** EXERCISE REQUIREMENTS **
Using the data beneath, show every line that includes the word "step".

[GIVEN DATA Boundary: Start]

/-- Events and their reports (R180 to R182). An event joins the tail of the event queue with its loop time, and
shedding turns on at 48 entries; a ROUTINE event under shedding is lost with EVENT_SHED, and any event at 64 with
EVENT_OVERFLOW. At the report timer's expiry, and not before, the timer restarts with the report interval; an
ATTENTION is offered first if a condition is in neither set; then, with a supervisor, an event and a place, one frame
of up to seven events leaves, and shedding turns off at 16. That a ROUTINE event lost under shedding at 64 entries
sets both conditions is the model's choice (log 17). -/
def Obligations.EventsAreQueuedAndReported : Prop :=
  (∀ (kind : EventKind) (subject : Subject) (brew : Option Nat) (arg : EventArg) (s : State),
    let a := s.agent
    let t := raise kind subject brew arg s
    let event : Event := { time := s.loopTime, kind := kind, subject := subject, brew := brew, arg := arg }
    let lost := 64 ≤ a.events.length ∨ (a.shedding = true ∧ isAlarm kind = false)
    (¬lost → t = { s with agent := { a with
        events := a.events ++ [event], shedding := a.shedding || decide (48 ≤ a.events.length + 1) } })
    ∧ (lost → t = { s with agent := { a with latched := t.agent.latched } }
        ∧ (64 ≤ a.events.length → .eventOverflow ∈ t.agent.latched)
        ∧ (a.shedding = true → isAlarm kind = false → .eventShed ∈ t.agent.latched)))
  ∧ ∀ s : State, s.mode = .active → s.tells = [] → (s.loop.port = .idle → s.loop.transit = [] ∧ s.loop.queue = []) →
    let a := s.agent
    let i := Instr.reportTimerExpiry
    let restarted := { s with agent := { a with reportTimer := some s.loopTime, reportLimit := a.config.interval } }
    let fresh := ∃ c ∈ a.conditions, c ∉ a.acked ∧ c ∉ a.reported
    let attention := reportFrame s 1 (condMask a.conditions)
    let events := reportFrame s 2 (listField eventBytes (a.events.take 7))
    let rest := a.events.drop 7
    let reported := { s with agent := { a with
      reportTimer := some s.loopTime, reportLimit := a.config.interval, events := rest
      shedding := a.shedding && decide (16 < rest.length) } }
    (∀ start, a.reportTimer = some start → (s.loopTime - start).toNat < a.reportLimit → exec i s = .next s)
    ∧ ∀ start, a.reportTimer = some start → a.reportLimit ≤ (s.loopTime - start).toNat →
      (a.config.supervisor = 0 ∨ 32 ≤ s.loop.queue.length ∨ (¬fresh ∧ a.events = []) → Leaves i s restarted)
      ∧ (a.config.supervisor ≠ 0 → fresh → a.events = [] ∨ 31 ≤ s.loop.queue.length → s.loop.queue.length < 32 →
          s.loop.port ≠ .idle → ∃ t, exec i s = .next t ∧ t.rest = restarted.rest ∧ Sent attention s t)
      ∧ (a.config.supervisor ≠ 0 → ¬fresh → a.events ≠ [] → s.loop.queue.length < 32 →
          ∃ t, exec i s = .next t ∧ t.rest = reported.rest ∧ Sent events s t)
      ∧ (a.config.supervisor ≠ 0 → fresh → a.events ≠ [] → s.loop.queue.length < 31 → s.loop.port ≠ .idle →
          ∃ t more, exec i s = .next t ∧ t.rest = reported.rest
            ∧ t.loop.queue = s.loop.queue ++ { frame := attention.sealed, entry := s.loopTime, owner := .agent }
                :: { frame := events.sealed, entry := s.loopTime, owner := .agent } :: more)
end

[GIVEN DATA Boundary: End]
[GIVEN DATA Boundary: Start]

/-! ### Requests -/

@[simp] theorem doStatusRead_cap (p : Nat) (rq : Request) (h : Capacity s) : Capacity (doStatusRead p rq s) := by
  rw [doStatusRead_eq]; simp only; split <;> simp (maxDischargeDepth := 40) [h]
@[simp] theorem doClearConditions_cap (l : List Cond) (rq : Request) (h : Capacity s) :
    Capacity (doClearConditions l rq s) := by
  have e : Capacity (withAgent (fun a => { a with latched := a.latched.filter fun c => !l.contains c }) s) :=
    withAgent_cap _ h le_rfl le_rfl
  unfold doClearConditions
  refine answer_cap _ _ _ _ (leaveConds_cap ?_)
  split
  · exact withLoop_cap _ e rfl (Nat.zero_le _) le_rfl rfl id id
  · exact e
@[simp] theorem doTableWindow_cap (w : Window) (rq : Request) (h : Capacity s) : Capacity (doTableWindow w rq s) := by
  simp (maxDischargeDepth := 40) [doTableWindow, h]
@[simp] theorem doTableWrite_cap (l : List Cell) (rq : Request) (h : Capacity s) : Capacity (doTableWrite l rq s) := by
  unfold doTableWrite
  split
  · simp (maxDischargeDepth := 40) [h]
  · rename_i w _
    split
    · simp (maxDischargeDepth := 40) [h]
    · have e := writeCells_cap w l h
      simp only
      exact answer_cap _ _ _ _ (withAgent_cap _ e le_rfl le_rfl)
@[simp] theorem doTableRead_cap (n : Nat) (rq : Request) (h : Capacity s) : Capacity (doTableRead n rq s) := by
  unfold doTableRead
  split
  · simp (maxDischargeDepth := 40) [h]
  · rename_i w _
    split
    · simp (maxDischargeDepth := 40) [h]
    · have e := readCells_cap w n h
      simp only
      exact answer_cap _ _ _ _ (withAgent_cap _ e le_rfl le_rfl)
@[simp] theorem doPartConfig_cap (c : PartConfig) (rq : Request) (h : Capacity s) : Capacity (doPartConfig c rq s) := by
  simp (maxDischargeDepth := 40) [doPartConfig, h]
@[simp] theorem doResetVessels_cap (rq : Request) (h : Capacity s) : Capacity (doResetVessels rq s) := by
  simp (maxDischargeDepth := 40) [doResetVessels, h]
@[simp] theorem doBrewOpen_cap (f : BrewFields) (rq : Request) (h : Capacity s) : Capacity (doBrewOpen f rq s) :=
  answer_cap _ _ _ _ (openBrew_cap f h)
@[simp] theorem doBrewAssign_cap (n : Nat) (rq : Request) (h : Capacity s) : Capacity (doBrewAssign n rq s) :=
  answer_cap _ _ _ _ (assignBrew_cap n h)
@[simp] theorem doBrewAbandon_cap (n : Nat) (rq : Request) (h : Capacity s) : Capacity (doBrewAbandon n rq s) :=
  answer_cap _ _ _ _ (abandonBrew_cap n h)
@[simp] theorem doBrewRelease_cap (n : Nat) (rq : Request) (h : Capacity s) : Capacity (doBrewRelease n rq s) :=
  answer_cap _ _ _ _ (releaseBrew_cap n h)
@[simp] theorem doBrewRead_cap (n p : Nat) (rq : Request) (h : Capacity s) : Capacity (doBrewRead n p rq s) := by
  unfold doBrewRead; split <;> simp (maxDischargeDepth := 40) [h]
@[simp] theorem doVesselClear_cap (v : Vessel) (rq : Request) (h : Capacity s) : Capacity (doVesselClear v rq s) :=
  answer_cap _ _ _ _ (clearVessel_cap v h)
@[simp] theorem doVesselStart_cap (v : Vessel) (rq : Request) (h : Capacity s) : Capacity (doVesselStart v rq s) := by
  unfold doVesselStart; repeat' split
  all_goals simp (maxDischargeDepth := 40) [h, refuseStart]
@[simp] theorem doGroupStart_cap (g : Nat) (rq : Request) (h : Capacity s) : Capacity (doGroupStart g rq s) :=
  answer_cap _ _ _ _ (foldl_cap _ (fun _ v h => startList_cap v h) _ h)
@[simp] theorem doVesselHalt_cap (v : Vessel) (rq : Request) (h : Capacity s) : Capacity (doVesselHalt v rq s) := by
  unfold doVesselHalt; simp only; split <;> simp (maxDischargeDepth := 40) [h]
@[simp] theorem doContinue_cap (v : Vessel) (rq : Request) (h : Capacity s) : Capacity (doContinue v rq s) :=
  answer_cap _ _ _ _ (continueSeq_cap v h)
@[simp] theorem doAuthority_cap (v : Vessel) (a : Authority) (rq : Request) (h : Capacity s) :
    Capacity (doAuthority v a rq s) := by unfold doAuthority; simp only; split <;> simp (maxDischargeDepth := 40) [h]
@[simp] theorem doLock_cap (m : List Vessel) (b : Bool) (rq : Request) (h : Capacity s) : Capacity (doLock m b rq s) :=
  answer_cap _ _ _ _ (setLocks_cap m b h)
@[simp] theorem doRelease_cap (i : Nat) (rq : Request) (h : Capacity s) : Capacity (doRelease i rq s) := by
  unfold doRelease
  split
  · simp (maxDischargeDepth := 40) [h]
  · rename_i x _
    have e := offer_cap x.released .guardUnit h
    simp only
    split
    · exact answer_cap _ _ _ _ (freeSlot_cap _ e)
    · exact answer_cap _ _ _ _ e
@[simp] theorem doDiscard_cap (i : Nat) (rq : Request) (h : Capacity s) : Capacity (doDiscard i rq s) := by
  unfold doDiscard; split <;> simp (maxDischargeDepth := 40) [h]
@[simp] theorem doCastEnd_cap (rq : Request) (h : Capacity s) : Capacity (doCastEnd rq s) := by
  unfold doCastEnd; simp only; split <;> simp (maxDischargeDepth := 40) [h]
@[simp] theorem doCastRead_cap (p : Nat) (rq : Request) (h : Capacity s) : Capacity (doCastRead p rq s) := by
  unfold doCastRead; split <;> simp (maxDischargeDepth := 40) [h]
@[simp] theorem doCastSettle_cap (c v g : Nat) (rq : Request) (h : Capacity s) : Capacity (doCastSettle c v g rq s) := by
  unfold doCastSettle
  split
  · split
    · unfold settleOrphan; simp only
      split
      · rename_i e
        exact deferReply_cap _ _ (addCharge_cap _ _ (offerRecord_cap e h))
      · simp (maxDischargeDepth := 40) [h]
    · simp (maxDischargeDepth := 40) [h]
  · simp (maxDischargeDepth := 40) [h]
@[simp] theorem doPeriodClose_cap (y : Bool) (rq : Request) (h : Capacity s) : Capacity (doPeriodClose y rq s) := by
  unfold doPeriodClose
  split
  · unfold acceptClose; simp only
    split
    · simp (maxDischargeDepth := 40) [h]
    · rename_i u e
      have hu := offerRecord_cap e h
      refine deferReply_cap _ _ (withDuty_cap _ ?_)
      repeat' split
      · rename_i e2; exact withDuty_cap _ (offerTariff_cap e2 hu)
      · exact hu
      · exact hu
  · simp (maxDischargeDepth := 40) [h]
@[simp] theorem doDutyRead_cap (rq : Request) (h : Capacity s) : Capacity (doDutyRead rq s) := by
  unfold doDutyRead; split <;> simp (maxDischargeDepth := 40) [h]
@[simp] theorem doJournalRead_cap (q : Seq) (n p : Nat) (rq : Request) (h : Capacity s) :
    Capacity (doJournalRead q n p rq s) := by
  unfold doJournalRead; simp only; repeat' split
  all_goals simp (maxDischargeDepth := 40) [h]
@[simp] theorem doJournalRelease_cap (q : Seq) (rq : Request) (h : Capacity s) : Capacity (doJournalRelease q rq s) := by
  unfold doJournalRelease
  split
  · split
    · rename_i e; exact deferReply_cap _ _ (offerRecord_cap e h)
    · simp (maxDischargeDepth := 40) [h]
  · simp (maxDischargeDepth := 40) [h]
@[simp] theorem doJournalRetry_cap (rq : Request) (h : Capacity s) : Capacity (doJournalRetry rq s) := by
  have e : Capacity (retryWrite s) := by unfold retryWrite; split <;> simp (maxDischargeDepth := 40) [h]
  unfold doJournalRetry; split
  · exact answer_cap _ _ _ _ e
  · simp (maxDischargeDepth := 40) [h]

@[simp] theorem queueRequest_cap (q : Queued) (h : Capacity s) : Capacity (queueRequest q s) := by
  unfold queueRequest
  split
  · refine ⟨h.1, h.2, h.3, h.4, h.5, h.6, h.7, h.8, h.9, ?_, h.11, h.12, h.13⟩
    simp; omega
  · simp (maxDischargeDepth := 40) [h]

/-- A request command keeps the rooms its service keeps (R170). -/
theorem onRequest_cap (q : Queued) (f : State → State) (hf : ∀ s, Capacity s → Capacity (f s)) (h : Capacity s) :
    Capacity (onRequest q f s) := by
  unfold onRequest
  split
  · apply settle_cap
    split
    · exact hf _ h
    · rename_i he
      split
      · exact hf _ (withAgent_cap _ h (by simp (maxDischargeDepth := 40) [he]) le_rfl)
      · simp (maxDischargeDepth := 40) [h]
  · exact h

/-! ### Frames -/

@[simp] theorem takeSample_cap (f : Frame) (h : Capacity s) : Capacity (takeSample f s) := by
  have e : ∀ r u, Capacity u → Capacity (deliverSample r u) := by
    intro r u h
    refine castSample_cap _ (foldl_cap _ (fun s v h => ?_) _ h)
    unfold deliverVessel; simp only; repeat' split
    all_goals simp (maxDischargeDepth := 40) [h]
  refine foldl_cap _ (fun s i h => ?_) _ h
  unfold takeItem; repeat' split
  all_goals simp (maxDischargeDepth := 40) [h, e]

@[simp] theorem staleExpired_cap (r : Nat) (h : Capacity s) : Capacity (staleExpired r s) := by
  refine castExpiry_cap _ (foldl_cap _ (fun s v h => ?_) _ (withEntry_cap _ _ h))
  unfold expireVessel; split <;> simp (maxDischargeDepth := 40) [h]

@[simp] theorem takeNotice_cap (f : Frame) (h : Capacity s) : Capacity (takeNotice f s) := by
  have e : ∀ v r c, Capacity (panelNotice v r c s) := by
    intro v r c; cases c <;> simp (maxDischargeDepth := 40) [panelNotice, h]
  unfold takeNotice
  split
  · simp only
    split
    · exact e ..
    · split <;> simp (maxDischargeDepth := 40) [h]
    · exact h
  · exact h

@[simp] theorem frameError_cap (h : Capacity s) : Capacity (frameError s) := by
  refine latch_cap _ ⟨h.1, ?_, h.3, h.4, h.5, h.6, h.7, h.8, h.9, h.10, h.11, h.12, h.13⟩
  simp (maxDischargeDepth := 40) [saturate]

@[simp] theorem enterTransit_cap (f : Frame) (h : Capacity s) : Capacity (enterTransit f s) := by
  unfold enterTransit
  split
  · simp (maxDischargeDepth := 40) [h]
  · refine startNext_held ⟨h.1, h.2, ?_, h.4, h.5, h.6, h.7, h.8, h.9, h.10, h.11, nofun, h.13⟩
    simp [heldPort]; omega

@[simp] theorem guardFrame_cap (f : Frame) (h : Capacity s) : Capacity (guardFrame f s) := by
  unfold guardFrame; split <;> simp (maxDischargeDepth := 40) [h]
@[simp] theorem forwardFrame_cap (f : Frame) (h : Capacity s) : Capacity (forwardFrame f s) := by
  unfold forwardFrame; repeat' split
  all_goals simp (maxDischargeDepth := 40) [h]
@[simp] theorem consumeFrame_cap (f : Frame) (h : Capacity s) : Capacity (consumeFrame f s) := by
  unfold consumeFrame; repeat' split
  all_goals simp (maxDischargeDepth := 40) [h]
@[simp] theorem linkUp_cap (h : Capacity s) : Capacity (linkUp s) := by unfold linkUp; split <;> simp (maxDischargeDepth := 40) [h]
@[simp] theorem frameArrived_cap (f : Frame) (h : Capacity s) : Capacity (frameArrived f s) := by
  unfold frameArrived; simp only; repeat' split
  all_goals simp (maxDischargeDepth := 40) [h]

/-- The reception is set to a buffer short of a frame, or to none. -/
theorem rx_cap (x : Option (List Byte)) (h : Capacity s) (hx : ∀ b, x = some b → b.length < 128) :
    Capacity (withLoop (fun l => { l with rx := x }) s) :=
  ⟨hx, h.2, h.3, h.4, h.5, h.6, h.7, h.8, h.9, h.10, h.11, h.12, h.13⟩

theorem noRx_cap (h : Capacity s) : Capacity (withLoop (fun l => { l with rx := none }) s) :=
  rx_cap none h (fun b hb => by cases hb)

[GIVEN DATA Boundary: End]
[GIVEN DATA Boundary: Start]

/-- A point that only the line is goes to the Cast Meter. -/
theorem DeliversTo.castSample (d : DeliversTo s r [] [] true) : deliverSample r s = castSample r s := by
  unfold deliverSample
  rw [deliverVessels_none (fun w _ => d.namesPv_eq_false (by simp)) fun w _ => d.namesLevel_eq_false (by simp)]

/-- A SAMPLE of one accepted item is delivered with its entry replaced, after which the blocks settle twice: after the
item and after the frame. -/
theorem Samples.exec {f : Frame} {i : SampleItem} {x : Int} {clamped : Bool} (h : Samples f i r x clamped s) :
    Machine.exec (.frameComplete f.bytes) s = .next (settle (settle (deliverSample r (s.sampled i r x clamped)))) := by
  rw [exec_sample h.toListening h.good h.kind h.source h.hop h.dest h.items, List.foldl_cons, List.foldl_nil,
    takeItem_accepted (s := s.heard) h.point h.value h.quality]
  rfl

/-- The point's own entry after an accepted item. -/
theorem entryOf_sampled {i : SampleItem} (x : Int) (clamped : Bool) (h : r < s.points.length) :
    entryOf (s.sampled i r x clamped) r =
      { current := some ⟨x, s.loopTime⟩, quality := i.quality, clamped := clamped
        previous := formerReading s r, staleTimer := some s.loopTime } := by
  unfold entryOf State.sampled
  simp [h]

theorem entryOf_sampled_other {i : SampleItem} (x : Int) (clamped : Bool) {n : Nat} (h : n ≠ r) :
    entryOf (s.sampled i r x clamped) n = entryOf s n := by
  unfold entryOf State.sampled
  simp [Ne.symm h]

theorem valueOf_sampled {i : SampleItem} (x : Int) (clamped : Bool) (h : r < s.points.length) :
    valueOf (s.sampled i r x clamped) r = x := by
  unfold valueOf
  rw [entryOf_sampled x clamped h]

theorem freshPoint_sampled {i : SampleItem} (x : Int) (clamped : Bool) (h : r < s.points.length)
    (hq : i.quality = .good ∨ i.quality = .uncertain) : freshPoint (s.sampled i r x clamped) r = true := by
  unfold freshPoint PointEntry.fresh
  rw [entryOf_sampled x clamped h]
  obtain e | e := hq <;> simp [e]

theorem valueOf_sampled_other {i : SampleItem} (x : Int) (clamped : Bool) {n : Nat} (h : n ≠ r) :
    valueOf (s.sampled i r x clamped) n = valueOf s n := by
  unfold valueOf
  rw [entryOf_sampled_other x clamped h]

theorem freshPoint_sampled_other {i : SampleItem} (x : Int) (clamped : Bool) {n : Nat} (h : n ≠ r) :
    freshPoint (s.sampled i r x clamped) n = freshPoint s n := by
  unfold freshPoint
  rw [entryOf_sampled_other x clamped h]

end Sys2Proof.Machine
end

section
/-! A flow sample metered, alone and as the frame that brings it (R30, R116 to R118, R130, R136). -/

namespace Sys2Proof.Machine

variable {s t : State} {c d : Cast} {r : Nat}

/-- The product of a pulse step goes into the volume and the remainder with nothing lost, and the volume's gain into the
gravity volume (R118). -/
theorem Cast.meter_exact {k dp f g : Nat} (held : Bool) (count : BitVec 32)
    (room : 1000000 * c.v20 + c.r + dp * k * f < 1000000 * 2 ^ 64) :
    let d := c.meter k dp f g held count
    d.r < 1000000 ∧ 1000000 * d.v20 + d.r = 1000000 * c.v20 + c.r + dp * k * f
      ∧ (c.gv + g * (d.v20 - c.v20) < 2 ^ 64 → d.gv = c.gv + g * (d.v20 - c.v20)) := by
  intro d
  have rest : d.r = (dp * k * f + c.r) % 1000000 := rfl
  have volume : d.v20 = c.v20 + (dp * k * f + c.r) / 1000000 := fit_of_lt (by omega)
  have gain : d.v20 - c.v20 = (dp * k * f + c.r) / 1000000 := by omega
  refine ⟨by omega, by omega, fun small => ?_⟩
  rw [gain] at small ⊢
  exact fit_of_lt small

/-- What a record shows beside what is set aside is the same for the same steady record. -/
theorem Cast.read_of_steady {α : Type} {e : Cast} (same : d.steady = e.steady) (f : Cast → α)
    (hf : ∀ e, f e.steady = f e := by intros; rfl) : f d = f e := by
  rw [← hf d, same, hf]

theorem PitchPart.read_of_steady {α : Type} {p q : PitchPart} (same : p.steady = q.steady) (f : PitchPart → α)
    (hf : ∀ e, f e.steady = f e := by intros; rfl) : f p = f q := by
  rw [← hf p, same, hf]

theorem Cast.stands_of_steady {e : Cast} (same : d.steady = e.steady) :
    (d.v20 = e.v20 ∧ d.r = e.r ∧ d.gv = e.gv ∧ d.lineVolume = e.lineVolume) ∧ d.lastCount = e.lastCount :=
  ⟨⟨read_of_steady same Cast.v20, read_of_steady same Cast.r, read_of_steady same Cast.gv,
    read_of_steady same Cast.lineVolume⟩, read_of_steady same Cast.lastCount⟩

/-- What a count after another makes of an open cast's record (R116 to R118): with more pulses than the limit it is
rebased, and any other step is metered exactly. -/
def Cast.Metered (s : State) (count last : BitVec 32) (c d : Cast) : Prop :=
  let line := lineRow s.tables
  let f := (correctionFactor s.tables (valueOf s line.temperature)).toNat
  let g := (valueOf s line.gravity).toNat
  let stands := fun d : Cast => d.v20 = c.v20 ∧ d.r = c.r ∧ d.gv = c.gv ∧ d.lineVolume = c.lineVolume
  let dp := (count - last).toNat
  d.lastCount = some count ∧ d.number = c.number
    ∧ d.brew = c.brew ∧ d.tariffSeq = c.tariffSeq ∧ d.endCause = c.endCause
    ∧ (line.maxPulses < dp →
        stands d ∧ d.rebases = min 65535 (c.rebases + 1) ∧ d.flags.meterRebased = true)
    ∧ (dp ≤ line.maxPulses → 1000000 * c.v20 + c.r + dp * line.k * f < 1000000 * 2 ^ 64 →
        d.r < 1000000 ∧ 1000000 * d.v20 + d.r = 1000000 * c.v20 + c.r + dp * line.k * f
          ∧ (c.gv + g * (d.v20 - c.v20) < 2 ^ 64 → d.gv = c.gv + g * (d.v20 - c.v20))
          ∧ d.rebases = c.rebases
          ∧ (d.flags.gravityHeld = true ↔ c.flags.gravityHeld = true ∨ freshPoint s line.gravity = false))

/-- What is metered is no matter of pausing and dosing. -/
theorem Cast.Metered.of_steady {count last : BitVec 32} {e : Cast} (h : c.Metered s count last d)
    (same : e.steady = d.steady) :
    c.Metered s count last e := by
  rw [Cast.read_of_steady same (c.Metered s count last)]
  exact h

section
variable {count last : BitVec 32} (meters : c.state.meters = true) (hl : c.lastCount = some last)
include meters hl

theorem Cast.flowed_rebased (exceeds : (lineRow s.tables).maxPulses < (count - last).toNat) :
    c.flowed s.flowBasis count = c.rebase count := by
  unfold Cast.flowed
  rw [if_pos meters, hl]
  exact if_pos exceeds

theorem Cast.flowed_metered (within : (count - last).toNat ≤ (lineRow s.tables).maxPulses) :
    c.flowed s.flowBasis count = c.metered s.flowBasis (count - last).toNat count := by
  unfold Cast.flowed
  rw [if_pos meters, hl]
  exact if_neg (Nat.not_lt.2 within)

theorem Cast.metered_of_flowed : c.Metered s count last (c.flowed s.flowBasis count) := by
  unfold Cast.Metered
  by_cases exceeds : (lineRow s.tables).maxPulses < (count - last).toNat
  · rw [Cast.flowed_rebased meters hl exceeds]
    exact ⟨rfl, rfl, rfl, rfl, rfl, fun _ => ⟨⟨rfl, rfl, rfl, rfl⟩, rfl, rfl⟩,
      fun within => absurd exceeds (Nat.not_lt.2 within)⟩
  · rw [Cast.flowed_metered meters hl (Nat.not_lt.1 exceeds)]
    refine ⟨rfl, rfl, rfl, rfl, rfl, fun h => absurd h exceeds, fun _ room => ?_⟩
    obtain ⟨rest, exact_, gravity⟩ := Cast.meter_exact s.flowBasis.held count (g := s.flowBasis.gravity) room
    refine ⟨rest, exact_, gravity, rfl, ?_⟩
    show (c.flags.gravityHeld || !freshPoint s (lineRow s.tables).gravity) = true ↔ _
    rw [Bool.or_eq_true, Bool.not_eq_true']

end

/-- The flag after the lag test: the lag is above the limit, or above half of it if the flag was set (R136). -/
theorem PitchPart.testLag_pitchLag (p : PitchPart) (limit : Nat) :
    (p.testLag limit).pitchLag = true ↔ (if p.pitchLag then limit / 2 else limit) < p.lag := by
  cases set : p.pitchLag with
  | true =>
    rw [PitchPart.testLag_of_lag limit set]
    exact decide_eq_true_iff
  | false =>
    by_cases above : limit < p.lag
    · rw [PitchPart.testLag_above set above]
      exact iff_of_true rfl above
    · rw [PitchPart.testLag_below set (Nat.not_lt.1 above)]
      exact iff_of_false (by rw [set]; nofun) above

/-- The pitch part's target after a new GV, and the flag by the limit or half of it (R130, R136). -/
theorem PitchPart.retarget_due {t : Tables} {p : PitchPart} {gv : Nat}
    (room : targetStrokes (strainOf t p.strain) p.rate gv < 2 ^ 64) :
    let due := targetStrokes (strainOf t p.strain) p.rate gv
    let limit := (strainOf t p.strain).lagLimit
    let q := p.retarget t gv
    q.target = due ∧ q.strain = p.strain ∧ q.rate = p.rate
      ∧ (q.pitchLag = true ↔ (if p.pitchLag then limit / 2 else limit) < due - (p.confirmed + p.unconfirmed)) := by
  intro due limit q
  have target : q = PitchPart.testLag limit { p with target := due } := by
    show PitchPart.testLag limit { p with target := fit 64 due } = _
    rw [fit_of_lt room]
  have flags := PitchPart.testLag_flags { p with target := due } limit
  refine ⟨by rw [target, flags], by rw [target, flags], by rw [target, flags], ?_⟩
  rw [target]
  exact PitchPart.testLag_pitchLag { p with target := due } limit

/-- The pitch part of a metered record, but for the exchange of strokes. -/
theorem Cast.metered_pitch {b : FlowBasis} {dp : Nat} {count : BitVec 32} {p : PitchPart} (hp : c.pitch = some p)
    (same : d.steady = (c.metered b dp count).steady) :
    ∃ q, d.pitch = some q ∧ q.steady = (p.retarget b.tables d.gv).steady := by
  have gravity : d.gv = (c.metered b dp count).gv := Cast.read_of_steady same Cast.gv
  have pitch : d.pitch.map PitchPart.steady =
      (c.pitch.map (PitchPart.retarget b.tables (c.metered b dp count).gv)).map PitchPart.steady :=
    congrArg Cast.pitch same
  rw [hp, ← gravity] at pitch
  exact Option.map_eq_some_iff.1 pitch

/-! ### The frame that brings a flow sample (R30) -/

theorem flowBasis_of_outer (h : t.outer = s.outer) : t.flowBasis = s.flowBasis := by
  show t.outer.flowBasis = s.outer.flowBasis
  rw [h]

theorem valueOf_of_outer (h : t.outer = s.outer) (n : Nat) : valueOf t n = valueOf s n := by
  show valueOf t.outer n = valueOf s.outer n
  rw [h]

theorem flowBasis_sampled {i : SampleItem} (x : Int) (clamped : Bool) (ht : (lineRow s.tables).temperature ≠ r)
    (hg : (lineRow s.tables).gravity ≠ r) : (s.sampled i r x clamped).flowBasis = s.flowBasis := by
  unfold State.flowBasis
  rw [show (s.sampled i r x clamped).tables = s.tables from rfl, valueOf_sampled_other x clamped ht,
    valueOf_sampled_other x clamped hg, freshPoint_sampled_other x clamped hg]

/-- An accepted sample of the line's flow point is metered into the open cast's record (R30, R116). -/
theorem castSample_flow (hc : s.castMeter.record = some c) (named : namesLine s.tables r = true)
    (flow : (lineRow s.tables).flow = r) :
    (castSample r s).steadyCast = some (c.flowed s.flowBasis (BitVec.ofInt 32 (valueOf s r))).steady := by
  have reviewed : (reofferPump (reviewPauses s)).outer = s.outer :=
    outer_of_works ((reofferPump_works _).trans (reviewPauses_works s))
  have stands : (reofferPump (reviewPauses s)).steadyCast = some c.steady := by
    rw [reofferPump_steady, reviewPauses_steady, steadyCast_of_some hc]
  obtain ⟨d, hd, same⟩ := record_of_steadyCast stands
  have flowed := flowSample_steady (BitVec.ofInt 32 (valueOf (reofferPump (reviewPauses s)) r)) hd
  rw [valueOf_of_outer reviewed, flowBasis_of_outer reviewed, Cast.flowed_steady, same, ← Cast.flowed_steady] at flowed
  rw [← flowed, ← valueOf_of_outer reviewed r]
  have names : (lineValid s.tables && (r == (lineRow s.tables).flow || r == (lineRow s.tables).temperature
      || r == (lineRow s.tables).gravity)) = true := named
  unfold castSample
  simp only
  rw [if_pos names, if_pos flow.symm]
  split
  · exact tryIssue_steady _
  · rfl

[GIVEN DATA Boundary: End]

** EXERCISE OUTPUT **
/-- The product of a pulse step goes into the volume and the remainder with nothing lost, and the volume's gain into the
rebased, and any other step is metered exactly. -/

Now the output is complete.